#### Dataset ####

/-! withBoot changes boot alone. -/

@[simp] theorem withBoot_pending (s : State) (f : Boot → Boot) : (withBoot s f).pending = s.pending := rfl
@[simp] theorem withBoot_parts (s : State) (f : Boot → Boot) : (withBoot s f).parts = s.parts := rfl
@[simp] theorem withBoot_tiers (s : State) (f : Boot → Boot) : (withBoot s f).tiers = s.tiers := rfl
@[simp] theorem withBoot_ports (s : State) (f : Boot → Boot) : (withBoot s f).ports = s.ports := rfl
@[simp] theorem withBoot_quartz (s : State) (f : Boot → Boot) : (withBoot s f).quartz = s.quartz := rfl
@[simp] theorem withBoot_beryl (s : State) (f : Boot → Boot) : (withBoot s f).beryl = s.beryl := rfl
@[simp] theorem withBoot_noise (s : State) (f : Boot → Boot) : (withBoot s f).noise = s.noise := rfl
@[simp] theorem withBoot_grid (s : State) (f : Boot → Boot) : (withBoot s f).grid = s.grid := rfl
@[simp] theorem withBoot_faults (s : State) (f : Boot → Boot) : (withBoot s f).faults = s.faults := rfl
@[simp] theorem withBoot_host (s : State) (f : Boot → Boot) : (withBoot s f).host = s.host := rfl
@[simp] theorem withBoot_mgmt (s : State) (f : Boot → Boot) : (withBoot s f).mgmt = s.mgmt := rfl
@[simp] theorem withBoot_supplies (s : State) (f : Boot → Boot) : (withBoot s f).supplies = s.supplies := rfl
@[simp] theorem withBoot_gov (s : State) (f : Boot → Boot) : (withBoot s f).gov = s.gov := rfl
@[simp] theorem withBoot_life (s : State) (f : Boot → Boot) : (withBoot s f).life = s.life := rfl
@[simp] theorem withBoot_copyA (s : State) (f : Boot → Boot) : (withBoot s f).copyA = s.copyA := rfl
@[simp] theorem withBoot_copyB (s : State) (f : Boot → Boot) : (withBoot s f).copyB = s.copyB := rfl
@[simp] theorem withBoot_boot (s : State) (f : Boot → Boot) : (withBoot s f).boot = f s.boot := rfl

/-! withSeq changes the sequencer alone. -/

@[simp] theorem withSeq_st (f : SeqState → SeqState) (q : Partition) : (withSeq f q).st = q.st := rfl
@[simp] theorem withSeq_endReq (f : SeqState → SeqState) (q : Partition) : (withSeq f q).endReq = q.endReq := rfl
@[simp] theorem withSeq_haltAt (f : SeqState → SeqState) (q : Partition) : (withSeq f q).haltAt = q.haltAt := rfl
@[simp] theorem withSeq_waiting (f : SeqState → SeqState) (q : Partition) : (withSeq f q).waiting = q.waiting := rfl
@[simp] theorem withSeq_stepsDone (f : SeqState → SeqState) (q : Partition) : (withSeq f q).stepsDone = q.stepsDone := rfl
@[simp] theorem withSeq_endWord (f : SeqState → SeqState) (q : Partition) : (withSeq f q).endWord = q.endWord := rfl
@[simp] theorem withSeq_current (f : SeqState → SeqState) (q : Partition) : (withSeq f q).current = q.current := rfl
@[simp] theorem withSeq_job (f : SeqState → SeqState) (q : Partition) : (withSeq f q).job = q.job := rfl
@[simp] theorem withSeq_seq (f : SeqState → SeqState) (q : Partition) : (withSeq f q).seq = f q.seq := rfl
@[simp] theorem withSeq_rep (f : SeqState → SeqState) (q : Partition) : (withSeq f q).rep = q.rep := rfl
@[simp] theorem withSeq_mem (f : SeqState → SeqState) (q : Partition) : (withSeq f q).mem = q.mem := rfl
@[simp] theorem withSeq_se (f : SeqState → SeqState) (q : Partition) : (withSeq f q).se = q.se := rfl
@[simp] theorem withSeq_cl (f : SeqState → SeqState) (q : Partition) : (withSeq f q).cl = q.cl := rfl
@[simp] theorem withSeq_lk (f : SeqState → SeqState) (q : Partition) : (withSeq f q).lk = q.lk := rfl
@[simp] theorem withSeq_upd (f : SeqState → SeqState) (q : Partition) : (withSeq f q).upd = q.upd := rfl
@[simp] theorem withSeq_ck (f : SeqState → SeqState) (q : Partition) : (withSeq f q).ck = q.ck := rfl
@[simp] theorem withSeq_clusters (f : SeqState → SeqState) (q : Partition) : (withSeq f q).clusters = q.clusters := rfl
@[simp] theorem withSeq_hbm (f : SeqState → SeqState) (q : Partition) : (withSeq f q).hbm = q.hbm := rfl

####

After locating the line with "s.copyA := rfl" above, return that line and every later line through the one with "q.seq := rfl", word for word and with nothing else.

Answer to the problem:
@[simp] theorem withBoot_copyA (s : State) (f : Boot → Boot) : (withBoot s f).copyA = s.copyA := rfl
@[simp] theorem withBoot_copyB (s : State) (f : Boot → Boot) : (withBoot s f).copyB = s.copyB := rfl
@[simp] theorem withBoot_boot (s : State) (f : Boot → Boot) : (withBoot s f).boot = f s.boot := rfl

/-! withSeq changes the sequencer alone. -/

@[simp] theorem withSeq_st (f : SeqState → SeqState) (q : Partition) : (withSeq f q).st = q.st := rfl
@[simp] theorem withSeq_endReq (f : SeqState → SeqState) (q : Partition) : (withSeq f q).endReq = q.endReq := rfl
@[simp] theorem withSeq_haltAt (f : SeqState → SeqState) (q : Partition) : (withSeq f q).haltAt = q.haltAt := rfl
@[simp] theorem withSeq_waiting (f : SeqState → SeqState) (q : Partition) : (withSeq f q).waiting = q.waiting := rfl
@[simp] theorem withSeq_stepsDone (f : SeqState → SeqState) (q : Partition) : (withSeq f q).stepsDone = q.stepsDone := rfl
@[simp] theorem withSeq_endWord (f : SeqState → SeqState) (q : Partition) : (withSeq f q).endWord = q.endWord := rfl
@[simp] theorem withSeq_current (f : SeqState → SeqState) (q : Partition) : (withSeq f q).current = q.current := rfl
@[simp] theorem withSeq_job (f : SeqState → SeqState) (q : Partition) : (withSeq f q).job = q.job := rfl
@[simp] theorem withSeq_seq (f : SeqState → SeqState) (q : Partition) : (withSeq f q).seq = f q.seq := rfl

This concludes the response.